Now don’t get me wrong.  I’m not whining.  Well…I’m whining a little.  But please understand that I get how lucky I am.  I have and have had friends with way worse things.  I was diagnosed early on, before kidney or liver damage.  Most people search for years before they get answers. I’m not dying (well, not in the RIGHT NOW sense…I mean, we’re all dying…yada yada yada).  I actually feel fine.  If I avoid gluten then I don’t get sore joints.  All of my other blood work comes back great. I was actually lucky to have such intensely visible signs to let me know that something inside my body wasn’t working.  Well, was actually overworking.  I’m just frustrated.  Because nothing is working!  My immune system is like Honey Boo Boo on a rampage for pig skins and the doctors canNOT make it stop.  They are stumped.  Both of my rheums (let’s just call them rheums because I’m lazy) can’t figure out why my vasculitis won’t go away.  I’m on huge amounts of steroids in addition to the extra doses they jab me in the boohiney with every time I enter their office.  The last time I was there they were talking about adding ANOTHER new prescription to the mix.  But I can’t.  I just can’t.  They will throw you anything you ask for.  Sleeping aid? (Steroids MESS up your sleep).  Antidepressants? (Steroids make you a little…edgy.  I kicked a wall.  Bonus points for not kicking a human, right?)  Luckily for me I can manage to sleep 6 hours a night (BUT IN THE NAME OF ALL THAT IS HOLY DO NOT WAKE ME UP IN THE NIGHT!) and my usual vibe hovers around chill so edgy and irritable is pretty manageable.

But here is the deal.  I feel like my body is giving me a gift.  It’s literally screaming at me to let me know that something is horribly wrong in there.  My first instinct is to just lift this heavy burden off of my lap, hand it to a doctor and say, “Here. You. Fix this.  Fix Me.”  After all, I’m busy.  I chase kids and clean up enormous messes and rewash the same load of clothes 3 times (that’s just a damn commitment to procrastination) and never, ever, ever feel caught up.  So please.  Fix me.

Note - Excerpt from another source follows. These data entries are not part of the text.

/-- Words of major 0x14 (03 R63). -/
def decodeBrc (w : IWord) : Except DecodeError Instr :=
  match num w 20 4 with
  | 0 => guarded (num w 0 9 == 0) (.brcEq (fld w 24 2) (fld w 15 5) (fld w 10 5) (fld w 9 1))
  | 1 => guarded (num w 0 9 == 0) (.brcNe (fld w 24 2) (fld w 15 5) (fld w 10 5) (fld w 9 1))
  | 2 => guarded (num w 0 9 == 0) (.brcLt (fld w 24 2) (fld w 15 5) (fld w 10 5) (fld w 9 1))
  | 3 => guarded (num w 0 9 == 0) (.brcGe (fld w 24 2) (fld w 15 5) (fld w 10 5) (fld w 9 1))
  | 4 => guarded (num w 0 9 == 0) (.brcLtn (fld w 24 2) (fld w 15 5) (fld w 10 5) (fld w 9 1))
  | 5 => guarded (num w 0 9 == 0) (.brcGen (fld w 24 2) (fld w 15 5) (fld w 10 5) (fld w 9 1))
  | 6 => guarded (num w 0 9 == 0 && num w 10 10 == 0) (.brcAlw (fld w 24 2) (fld w 9 1))
  | 7 => guarded (num w 0 9 == 0) (.brcBset (fld w 24 2) (fld w 15 5) (fld w 10 5) (fld w 9 1))
  | _ => .error .function

/-- Words of major 0x15 (03 R63). -/
def decodePbr (w : IWord) : Except DecodeError Instr :=
  .ok (.pbr (fld w 24 2) (fld w 0 24))

/-- Words of major 0x16 (03 R63). -/
def decodeBrx (w : IWord) : Except DecodeError Instr :=
  match num w 4 7 with
  | 0 => guarded (num w 0 4 == 0 && num w 13 3 == 0 && num w 21 5 == 0) (.pbrr (fld w 16 5) (fld w 11 2))
  | 1 => guarded (num w 0 4 == 0 && num w 13 8 == 0) (.call (fld w 21 5) (fld w 11 2))
  | 2 => guarded (num w 0 4 == 0 && num w 11 5 == 0 && num w 21 5 == 0) (.ret (fld w 16 5))
  | 3 => guarded (num w 0 4 == 0 && num w 13 13 == 0) (.jmpb (fld w 11 2))
  | 4 => guarded (num w 0 4 == 0 && num w 13 8 == 0) (.bget (fld w 21 5) (fld w 11 2))
  | _ => .error .function

/-- Words of major 0x17 (03 R63). -/
def decodeJ (w : IWord) : Except DecodeError Instr :=
  .ok (.j (fld w 0 26))

/-- Words of major 0x18 (03 R63). -/
def decodeRepf (w : IWord) : Except DecodeError Instr :=
  guarded (num w 0 2 == 0) (.repf (fld w 22 4) (fld w 14 8) (fld w 11 3) (fld w 8 3) (fld w 5 3) (fld w 2 3))

/-- Words of major 0x19 (03 R63). -/
def decodeVialu (w : IWord) : Except DecodeError Instr :=
  match num w 0 6 with
  | 0 => .ok (.vadd (fld w 21 5) (fld w 16 5) (fld w 11 5) (fld w 8 3) (fld w 7 1) (fld w 6 1))
  | 1 => .ok (.vsub (fld w 21 5) (fld w 16 5) (fld w 11 5) (fld w 8 3) (fld w 7 1) (fld w 6 1))
  | 2 => .ok (.vmul (fld w 21 5) (fld w 16 5) (fld w 11 5) (fld w 8 3) (fld w 7 1) (fld w 6 1))
  | 3 => .ok (.vmulh (fld w 21 5) (fld w 16 5) (fld w 11 5) (fld w 8 3) (fld w 7 1) (fld w 6 1))
  | 4 => .ok (.vmulhn (fld w 21 5) (fld w 16 5) (fld w 11 5) (fld w 8 3) (fld w 7 1) (fld w 6 1))
  | 5 => .ok (.vand (fld w 21 5) (fld w 16 5) (fld w 11 5) (fld w 8 3) (fld w 7 1) (fld w 6 1))
  | 6 => .ok (.vor (fld w 21 5) (fld w 16 5) (fld w 11 5) (fld w 8 3) (fld w 7 1) (fld w 6 1))
  | 7 => .ok (.vxor (fld w 21 5) (fld w 16 5) (fld w 11 5) (fld w 8 3) (fld w 7 1) (fld w 6 1))
  | 8 => .ok (.vandn (fld w 21 5) (fld w 16 5) (fld w 11 5) (fld w 8 3) (fld w 7 1) (fld w 6 1))
  | 9 => .ok (.vsll (fld w 21 5) (fld w 16 5) (fld w 11 5) (fld w 8 3) (fld w 7 1) (fld w 6 1))
  | 10 => .ok (.vsrl (fld w 21 5) (fld w 16 5) (fld w 11 5) (fld w 8 3) (fld w 7 1) (fld w 6 1))
  | 11 => .ok (.vsra (fld w 21 5) (fld w 16 5) (fld w 11 5) (fld w 8 3) (fld w 7 1) (fld w 6 1))
  | 12 => .ok (.vmin (fld w 21 5) (fld w 16 5) (fld w 11 5) (fld w 8 3) (fld w 7 1) (fld w 6 1))
  | 13 => .ok (.vmax (fld w 21 5) (fld w 16 5) (fld w 11 5) (fld w 8 3) (fld w 7 1) (fld w 6 1))
  | 14 => .ok (.vminn (fld w 21 5) (fld w 16 5) (fld w 11 5) (fld w 8 3) (fld w 7 1) (fld w 6 1))
  | 15 => .ok (.vmaxn (fld w 21 5) (fld w 16 5) (fld w 11 5) (fld w 8 3) (fld w 7 1) (fld w 6 1))
  | 16 => .ok (.vsadd (fld w 21 5) (fld w 16 5) (fld w 11 5) (fld w 8 3) (fld w 7 1) (fld w 6 1))
  | 17 => .ok (.vssub (fld w 21 5) (fld w 16 5) (fld w 11 5) (fld w 8 3) (fld w 7 1) (fld w 6 1))
  | 18 => .ok (.vsaddn (fld w 21 5) (fld w 16 5) (fld w 11 5) (fld w 8 3) (fld w 7 1) (fld w 6 1))
  | 19 => .ok (.vssubn (fld w 21 5) (fld w 16 5) (fld w 11 5) (fld w 8 3) (fld w 7 1) (fld w 6 1))
  | 20 => .ok (.vabsd (fld w 21 5) (fld w 16 5) (fld w 11 5) (fld w 8 3) (fld w 7 1) (fld w 6 1))
  | 21 => .ok (.vseq (fld w 21 5) (fld w 16 5) (fld w 11 5) (fld w 8 3) (fld w 7 1) (fld w 6 1))
  | 22 => .ok (.vsne (fld w 21 5) (fld w 16 5) (fld w 11 5) (fld w 8 3) (fld w 7 1) (fld w 6 1))
  | 23 => .ok (.vslt (fld w 21 5) (fld w 16 5) (fld w 11 5) (fld w 8 3) (fld w 7 1) (fld w 6 1))
  | 24 => .ok (.vsltn (fld w 21 5) (fld w 16 5) (fld w 11 5) (fld w 8 3) (fld w 7 1) (fld w 6 1))
  | 25 => guarded (num w 6 1 == 0) (.vmerge (fld w 21 5) (fld w 16 5) (fld w 11 5) (fld w 8 3) (fld w 7 1))
  | 26 => guarded (num w 7 1 == 0 && num w 11 5 == 0) (.vpopc (fld w 21 5) (fld w 16 5) (fld w 8 3) (fld w 6 1))
  | 27 => guarded (num w 7 1 == 0 && num w 11 5 == 0) (.vclz (fld w 21 5) (fld w 16 5) (fld w 8 3) (fld w 6 1))
  | _ => .error .function

/-- Words of major 0x1A (03 R63). -/
def decodeVfpu (w : IWord) : Except DecodeError Instr :=
  match num w 0 6 with
  | 0 => .ok (.vfadd (fld w 21 5) (fld w 16 5) (fld w 11 5) (fld w 8 3) (fld w 7 1) (fld w 6 1))
  | 1 => .ok (.vfsub (fld w 21 5) (fld w 16 5) (fld w 11 5) (fld w 8 3) (fld w 7 1) (fld w 6 1))
  | 2 => .ok (.vfmul (fld w 21 5) (fld w 16 5) (fld w 11 5) (fld w 8 3) (fld w 7 1) (fld w 6 1))
  | 3 => .ok (.vfmin (fld w 21 5) (fld w 16 5) (fld w 11 5) (fld w 8 3) (fld w 7 1) (fld w 6 1))
  | 4 => .ok (.vfmax (fld w 21 5) (fld w 16 5) (fld w 11 5) (fld w 8 3) (fld w 7 1) (fld w 6 1))
  | 5 => .ok (.vfmini (fld w 21 5) (fld w 16 5) (fld w 11 5) (fld w 8 3) (fld w 7 1) (fld w 6 1))
  | 6 => .ok (.vfmaxi (fld w 21 5) (fld w 16 5) (fld w 11 5) (fld w 8 3) (fld w 7 1) (fld w 6 1))
  | 7 => .ok (.vfsgc (fld w 21 5) (fld w 16 5) (fld w 11 5) (fld w 8 3) (fld w 7 1) (fld w 6 1))
  | 8 => .ok (.vfsgi (fld w 21 5) (fld w 16 5) (fld w 11 5) (fld w 8 3) (fld w 7 1) (fld w 6 1))
  | 9 => .ok (.vfsgx (fld w 21 5) (fld w 16 5) (fld w 11 5) (fld w 8 3) (fld w 7 1) (fld w 6 1))
  | 10 => .ok (.vfeq (fld w 21 5) (fld w 16 5) (fld w 11 5) (fld w 8 3) (fld w 7 1) (fld w 6 1))
  | 11 => .ok (.vflt (fld w 21 5) (fld w 16 5) (fld w 11 5) (fld w 8 3) (fld w 7 1) (fld w 6 1))
  | 12 => .ok (.vfle (fld w 21 5) (fld w 16 5) (fld w 11 5) (fld w 8 3) (fld w 7 1) (fld w 6 1))
  | 13 => guarded (num w 7 1 == 0 && num w 11 5 == 0) (.vfclass (fld w 21 5) (fld w 16 5) (fld w 8 3) (fld w 6 1))
  | _ => .error .function

/-- Words of major 0x1B (03 R63). -/
def decodeVfused (w : IWord) : Except DecodeError Instr :=
  match num w 0 3 with
  | 0 => .ok (.vfmadd (fld w 21 5) (fld w 16 5) (fld w 11 5) (fld w 6 5) (fld w 3 3))
  | 1 => .ok (.vfmsub (fld w 21 5) (fld w 16 5) (fld w 11 5) (fld w 6 5) (fld w 3 3))
  | 2 => .ok (.vfnmadd (fld w 21 5) (fld w 16 5) (fld w 11 5) (fld w 6 5) (fld w 3 3))
  | 3 => .ok (.vfnmsub (fld w 21 5) (fld w 16 5) (fld w 11 5) (fld w 6 5) (fld w 3 3))
  | 4 => .ok (.vfdot2 (fld w 21 5) (fld w 16 5) (fld w 11 5) (fld w 6 5) (fld w 3 3))
  | 5 => .ok (.vidot4 (fld w 21 5) (fld w 16 5) (fld w 11 5) (fld w 6 5) (fld w 3 3))
  | _ => .error .function

/-- Words of major 0x1C (03 R63). -/
def decodeVlong (w : IWord) : Except DecodeError Instr :=
  match num w 4 3 with
  | 0 => .ok (.vfdiv (fld w 21 5) (fld w 16 5) (fld w 11 5) (fld w 8 3) (fld w 7 1) (fld w 0 4))
  | 1 => guarded (num w 11 5 == 0) (.vfsqrt (fld w 21 5) (fld w 16 5) (fld w 8 3) (fld w 7 1) (fld w 0 4))
  | 2 => .ok (.vdiv (fld w 21 5) (fld w 16 5) (fld w 11 5) (fld w 8 3) (fld w 7 1) (fld w 0 4))
  | 3 => .ok (.vdivn (fld w 21 5) (fld w 16 5) (fld w 11 5) (fld w 8 3) (fld w 7 1) (fld w 0 4))
  | 4 => .ok (.vrem (fld w 21 5) (fld w 16 5) (fld w 11 5) (fld w 8 3) (fld w 7 1) (fld w 0 4))
  | 5 => .ok (.vremn (fld w 21 5) (fld w 16 5) (fld w 11 5) (fld w 8 3) (fld w 7 1) (fld w 0 4))
  | _ => .error .function

/-- Words of major 0x1D (03 R63). -/
def decodeVperm (w : IWord) : Except DecodeError Instr :=
  match num w 0 7 with
  | 0 => .ok (.vredsum (fld w 21 5) (fld w 16 5) (fld w 11 5) (fld w 8 3) (fld w 7 1))
  | 1 => .ok (.vredmin (fld w 21 5) (fld w 16 5) (fld w 11 5) (fld w 8 3) (fld w 7 1))
  | 2 => .ok (.vredmax (fld w 21 5) (fld w 16 5) (fld w 11 5) (fld w 8 3) (fld w 7 1))
  | 3 => .ok (.vfredsum (fld w 21 5) (fld w 16 5) (fld w 11 5) (fld w 8 3) (fld w 7 1))
  | 4 => .ok (.vfredseq (fld w 21 5) (fld w 16 5) (fld w 11 5) (fld w 8 3) (fld w 7 1))
  | 5 => .ok (.vfredmin (fld w 21 5) (fld w 16 5) (fld w 11 5) (fld w 8 3) (fld w 7 1))
  | 6 => .ok (.vfredmax (fld w 21 5) (fld w 16 5) (fld w 11 5) (fld w 8 3) (fld w 7 1))
  | 7 => .ok (.vslideup (fld w 21 5) (fld w 16 5) (fld w 11 5) (fld w 8 3) (fld w 7 1))
  | 8 => .ok (.vslidedn (fld w 21 5) (fld w 16 5) (fld w 11 5) (fld w 8 3) (fld w 7 1))
  | 9 => guarded (num w 7 1 == 0) (.vperm (fld w 21 5) (fld w 16 5) (fld w 11 5) (fld w 8 3))
  | 10 => guarded (num w 7 1 == 0 && num w 11 5 == 0) (.vsqz (fld w 21 5) (fld w 16 5) (fld w 8 3))
  | 11 => guarded (num w 7 1 == 0 && num w 11 5 == 0) (.vsprd (fld w 21 5) (fld w 16 5) (fld w 8 3))
  | 12 => guarded (num w 7 1 == 0) (.vzip (fld w 21 5) (fld w 16 5) (fld w 11 5) (fld w 8 3))
  | 13 => guarded (num w 7 1 == 0) (.vunzip (fld w 21 5) (fld w 16 5) (fld w 11 5) (fld w 8 3))
  | 14 => guarded (num w 7 1 == 0 && num w 11 10 == 0) (.vrank (fld w 21 5) (fld w 8 3))
  | 15 => guarded (num w 7 4 == 0 && num w 14 2 == 0 && num w 19 2 == 0 && num w 24 2 == 0) (.vmand (fld w 21 3) (fld w 16 3) (fld w 11 3))
  | 16 => guarded (num w 7 4 == 0 && num w 14 2 == 0 && num w 19 2 == 0 && num w 24 2 == 0) (.vmor (fld w 21 3) (fld w 16 3) (fld w 11 3))
  | 17 => guarded (num w 7 4 == 0 && num w 14 2 == 0 && num w 19 2 == 0 && num w 24 2 == 0) (.vmxor (fld w 21 3) (fld w 16 3) (fld w 11 3))
  | 18 => guarded (num w 7 9 == 0 && num w 19 2 == 0 && num w 24 2 == 0) (.vmnot (fld w 21 3) (fld w 16 3))
  | 19 => guarded (num w 7 9 == 0 && num w 19 2 == 0) (.vmpopc (fld w 21 5) (fld w 16 3))
  | 20 => guarded (num w 7 9 == 0 && num w 19 2 == 0) (.vmfirst (fld w 21 5) (fld w 16 3))
  | _ => .error .function

/-- Words of major 0x1E (03 R63). -/
def decodeVmove (w : IWord) : Except DecodeError Instr :=
  match num w 0 8 with
  | 0 => guarded (num w 11 5 == 0) (.vsplat (fld w 21 5) (fld w 16 5) (fld w 8 3))
  | 1 => guarded (num w 8 3 == 0) (.vext (fld w 21 5) (fld w 16 5) (fld w 11 5))
  | 2 => guarded (num w 8 3 == 0) (.vins (fld w 21 5) (fld w 16 5) (fld w 11 5))
  | 3 => guarded (num w 11 5 == 0) (.vmov (fld w 21 5) (fld w 16 5) (fld w 8 3))
  | 4 => guarded (num w 8 8 == 0) (.vsett (fld w 21 5) (fld w 16 5))
  | 5 => guarded (num w 8 13 == 0) (.vgett (fld w 21 5))
  | 6 => guarded (num w 11 10 == 0) (.vid (fld w 21 5) (fld w 8 3))
  | 7 => guarded (num w 8 8 == 0 && num w 19 2 == 0) (.vmtox (fld w 21 5) (fld w 16 3))
  | 8 => guarded (num w 8 8 == 0 && num w 24 2 == 0) (.vxtom (fld w 21 3) (fld w 16 5))
  | _ => .error .function

/-- Words of major 0x1F (03 R63). -/
def decodeVconv (w : IWord) : Except DecodeError Instr :=
  match num w 0 4 with
  | 0 => .ok (.vcvt (fld w 21 5) (fld w 16 5) (fld w 11 5) (fld w 8 3) (fld w 4 4))
  | 1 => .ok (.vcvts (fld w 21 5) (fld w 16 5) (fld w 11 5) (fld w 8 3) (fld w 4 4))
  | 2 => .ok (.vquant (fld w 21 5) (fld w 16 5) (fld w 11 5) (fld w 8 3) (fld w 4 4))
  | 3 => .ok (.vdeq (fld w 21 5) (fld w 16 5) (fld w 11 5) (fld w 8 3) (fld w 4 4))
  | 4 => .ok (.vpack (fld w 21 5) (fld w 16 5) (fld w 11 5) (fld w 8 3) (fld w 4 4))
  | 5 => .ok (.vunpk (fld w 21 5) (fld w 16 5) (fld w 11 5) (fld w 8 3) (fld w 4 4))
  | _ => .error .function

/-- Words of major 0x20 (03 R63). -/
def decodeVrand (w : IWord) : Except DecodeError Instr :=
  match num w 0 8 with
  | 0 => guarded (num w 8 3 == 0) (.vrmix (fld w 21 5) (fld w 16 5) (fld w 11 5))
  | 1 => guarded (num w 8 3 == 0) (.vaddq (fld w 21 5) (fld w 16 5) (fld w 11 5))
  | 2 => guarded (num w 8 3 == 0 && num w 24 2 == 0) (.veqq (fld w 21 3) (fld w 16 5) (fld w 11 5))
  | _ => .error .function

But what happens when they can’t?  Or what happens when I realize that my health is up to me?  That I will have to make big, big, bigger changes to the way I shop and eat and think.  I’m not shunning western medicine.  I think there is a place for it.  But I think there is another way too.  A way to stop fighting my body and start listening to it instead.  To work with it. We honestly take more care into the fuel we put into our cars then what we put into our bodies.  I’m just as guilty of it as anyone.  I’m the one that was eating Cheetos with my head stuck in the pantry tonight.  I’d call myself a lazy hippie.  I know most of the facts…I’m just too tired to use them half of the time.

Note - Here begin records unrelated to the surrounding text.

/-- MSCALE (R249). -/
def execMscale (a : Reg) (s : State) : Host.Outcome State Fault Refusal :=
  ok (if inTask s.hart then raise s .taskctx 0
    else
      withGrant s (queueFull s) fun s =>
        let e := s.hart.rx a
        match blockFault s [e] 32 with
        | some t => raise s t.cause t.val
        | none =>
          let blk : BitVec 256 := BitVec.ofNat 256 (descAt s e 32)
          let n := dbits blk 128 5
          let q : BitVec 4 := BitVec.ofNat 4 (dbits blk 136 4)
          if n = 0 ∨ 16 < n ∨ dbits blk 133 3 ≠ 0 ∨ dbits blk 140 52 ≠ 0 then raise s .illegal e
          else
            let ea := dw (dbits blk 0 64)
            let eb := dw (dbits blk 64 64)
            match blockFault s [ea, eb] 32 with
            | some t => raise s t.cause t.val
            | none =>
              let da : BitVec 256 := BitVec.ofNat 256 (descAt s ea 32)
              let db : BitVec 256 := BitVec.ofNat 256 (descAt s eb 32)
              let fa := formatAt s s.cid (dw (dbits da 0 64))
              let fb := formatAt s s.cid (dw (dbits db 0 64))
              match operandFault s da db fa fb none with
              | some t => raise s t.cause t.val
              | none =>
                let el := dw (dbits blk 192 64)
                match ownBlock s el (4 * n) with
                | none => raise s .addr el
                | some off =>
                  let ps := cgidList s off n
                  match peerFault s ps with
                  | some t => raise s t.cause t.val
                  | none =>
                    let acq := dbits da 159 1 == 1 || dbits db 159 1 == 1
                    onHart (acceptCommand s (.scale da db (ps.map (BitVec.setWidth 20)) q) 0 [fa, fb] acq)
                      Hart.retire)

end Sys2Proof.Machine
end

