-- ==== Sys2Proof/Machine/Task.lean ====
section
/-!
DEFINITION. Tasks (15): tiles, registrations and pins (R268 to R278), commit decisions and accepts (R285 to
R292), release and placement in ready queues (R277, R278, R299, R300), counters (R295 to R298), and the TK
instructions (R312).
-/

namespace Sys2Proof.Machine

/-! ### Descriptors and registrations (R276) -/

def TaskReg.cls (r : TaskReg) : Nat := dbits r.desc 48 6
def TaskReg.nobase (r : TaskReg) : Bool := dbits r.desc 57 1 == 1
def TaskReg.hedge (r : TaskReg) : Bool := dbits r.desc 58 1 == 1
def TaskReg.entry (r : TaskReg) : Dword := dw (dbits r.desc 128 64)
def TaskReg.arg (r : TaskReg) : Dword := dw (dbits r.desc 192 64)

/-- OUTTILE, none for 0xFFFF_FFFF. -/
def TaskReg.out (r : TaskReg) : Option Nat :=
  if dbits r.desc 256 32 = 0xFFFFFFFF then none else some (dbits r.desc 256 32)

/-- The input tiles IN0 to IN(NIN − 1). -/
def TaskReg.inputs (r : TaskReg) : List Nat :=
  (List.range (dbits r.desc 288 4)).map fun i => dbits r.desc (320 + 32 * i) 32

/-- Whether a registration has been accepted or has ended. -/
def TaskReg.gone (r : TaskReg) : Bool := r.state == .won || r.state == .ended

/-- The copies of a registration's current run (R286). -/
def TaskReg.current (r : TaskReg) : List RunCopy := r.copies.filter fun c => c.run == r.run

/-- Whether a copy has issued COMMIT (R285). -/
def RunCopy.committed (c : RunCopy) : Bool := c.state == .committing || c.state == .parked

/-- Change one copy of a registration. -/
def TaskReg.onCopy (r : TaskReg) (hart : Nat) (tag : BitVec 16) (f : RunCopy → RunCopy) : TaskReg :=
  { r with copies := r.copies.map fun c => if c.hart = hart ∧ c.tag = tag then f c else c }

/-- Change a registration of a launch. -/
def onReg (s : State) (key id : Nat) (f : TaskReg → TaskReg) : State :=
  match getLaunch s key with
  | some l => setLaunch s { l with regs := l.regs.map fun r => if r.id = id then f r else r }
  | none => s

/-! ### Tiles and pins (R269, R278, R285) -/

/-- A tile of a launch. -/
def tileAt (l : Launch) (t : Nat) : Option TileState := l.tiles[t]?

/-- The current version of a registration's output tile, 0 without one (R278). -/
def outVersion (l : Launch) (r : TaskReg) : Nat := ((r.out.bind (tileAt l)).map (·.version)).getD 0

/-- Pin the current version of a tile: the pin, none for an RO tile, and the slot's address (R278). -/
def pinTile (l : Launch) (t : Nat) : Option (Nat × Nat) × Dword :=
  match tileAt l t with
  | none => (none, 0)
  | some x => if x.ro then (none, x.slot 0) else (some (t, x.version % x.slots), x.slot x.version)

/-- Whether some other registration holds a live pin on a slot (R285). -/
def livePin (l : Launch) (g : TaskReg) (tile slot : Nat) : Bool :=
  l.regs.any fun h =>
    h.id != g.id && !h.gone && (h.pins ++ h.tpins).contains (tile, slot) &&
      !(!h.current.isEmpty && h.current.all RunCopy.committed)

/-! ### Decisions (R286) -/

/-- What a home decides about a commit request. -/
inductive Decision
  | accept | abort | cancel | park
  deriving DecidableEq, Repr

/-- The decision on a commit of a copy of run `run` of registration g (R286). -/
def decide' (l : Launch) (g : TaskReg) (run : Nat) : Decision :=
  let early := g.gone || run != g.run
  match g.out with
  | none => if early || l.noneAccepted.contains (g.die, g.ident) then .cancel else .accept
  | some t =>
    match tileAt l t with
    | none => .cancel
    | some x =>
      if early || x.accepted.contains g.ident then .cancel
      else if !g.nobase && g.base != x.version then .abort
      else if livePin l g t ((x.version + 1) % x.slots) then .park
      else if l.regs.any fun h =>
          h.id != g.id && !h.gone && h.out == some t && h.before g && (g.nobase || h.base == g.base) then .park
      else .accept

/-! ### Ready queues and placement (R299, R300) -/

/-- The dies that hold cores of a partition. -/
def partDies (handle : Nat) : List Nat := ((partCores handle).map dieOf).eraseDups

/-- The lowest-numbered die of a partition. -/
def lowestDie (handle : Nat) : Nat := ((partDies handle).head?).getD 0

/-- The groves of a partition on a die that are in service. -/
def partGroves (s : State) (handle die : Nat) : List Nat :=
  ((List.range 32).map fun i => die * 32 + i).filter fun g =>
    match (groveCores g).head? with
    | some c => covers handle c && inService s c
    | none => false

/-- What is bound for a home in another package waits while that package is unreachable (21 R391). -/
def reachHome (s : State) (home : Option Nat) : State :=
  match home with
  | some h => if 4096 ≤ h ∧ h < 2 ^ 20 then reach s ((h - 4096) / 32 * 2 ^ 36) else s
  | none => s

/-- The die of a home (R278, 21 R384). -/
def homeDie (home : Nat) : Nat := if home < 4096 then dieOf home else (home - 4096) / 64

/-- The grove a registration is placed on (R300). -/
def placeGrove (s : State) (l : Launch) (r : TaskReg) : Nat :=
  let home := ((r.out.bind (tileAt l)).map (·.home))
  let die := match home with
    | some h => if (partDies l.part).contains (homeDie h) then homeDie h else r.die
    | none => r.die
  match home.filter fun h => decide (h < 4096) && dieOf h == die with
  | some h => groveOf h
  | none =>
    let gs := partGroves s l.part die
    (gs.foldl (fun (best : Option (Nat × Nat)) g =>
      let n := (getGrove s g).ready.length
      match best with
      | some (m, _) => if n < m then some (n, g) else best
      | none => some (n, g)) none).elim 0 Prod.snd

/-- Put a registration in the ready queue of its grove, or in the die's pool when that is full (R299). -/
def placeReg (s : State) (key : Nat) (r : TaskReg) : State :=
  match getLaunch s key with
  | none => s
  | some l =>
    let gk := placeGrove s l r
    let g := getGrove s gk
    if g.ready.length < 64 then setGrove s gk { g with ready := g.ready ++ [(key, r.id)] }
    else
      let d := getDie s (gk / 32)
      setDie s (gk / 32) { d with pool := d.pool ++ [(gk, key, r.id)] }

/-- Release a registration again under R292: the current version as base, fresh pins, a new run, queued.
Copies of the earlier run that still run get CANCEL. -/
def reRelease (s : State) (key id : Nat) : State :=
  match getLaunch s key with
  | none => s
  | some l =>
    match regOf l id with
    | none => s
    | some r =>
      let ps := r.inputs.map (pinTile l)
      let r' : TaskReg := { r with
        base := outVersion l r
        run := r.run + 1
        state := .queued
        pins := ps.filterMap Prod.fst
        tpins := []
        inAddr := ps.map Prod.snd
        logfull := false
        tokenWait := none
        lost := []
        assisted := false
        prio := if l.spent then 7 else r.prio
        copies := r.copies.map fun (c : RunCopy) => if c.state = CopyState.running then { c with state := CopyState.cancelled } else c }
      placeReg (setLaunch s (setReg l r')) key r'

/-- Take a registration off when it is over and no copy is left (R291), and end the launch when nothing
is left of it (R275). -/
def retireReg (s : State) (key id : Nat) : State :=
  match getLaunch s key with
  | none => s
  | some l =>
    setLaunch s { l with regs := l.regs.filter fun r => !(r.id == id && r.gone && r.copies.isEmpty) }

/-- Whether a hart of a launch has an event to take, or runs a handler outside a task (R298, 17 R327). -/
def eventsLeft (s : State) (key : Nat) : Bool :=
  (launchHarts s key).any fun k =>
    let h := getHart s k
    h.task.isNone && (h.run == .running || (!h.events.isEmpty && (h.mode == .user || bit h.sup.status 0)))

This blog will be my journal of my journey.  Journey Journal?  Ugh…do NOT say that 5 times fast.  Of course I’ll ramble on about other stuff too…I can’t help but make fun of my kids on occasion.

I mean, they live in their Underoos and dip their bacon in butter...who wouldn't make fun of that every once in a while??

I mean, they live in their Underoos and dip their bacon in butter…who wouldn’t make fun of that every once in a while??

And of course there will be food and book talk (gluten free…sorry ’bout that).  But I thought this experience would be interesting to share and I’ll try to do it with humor.  And no more creepy skin shots.  (Fingers crossed).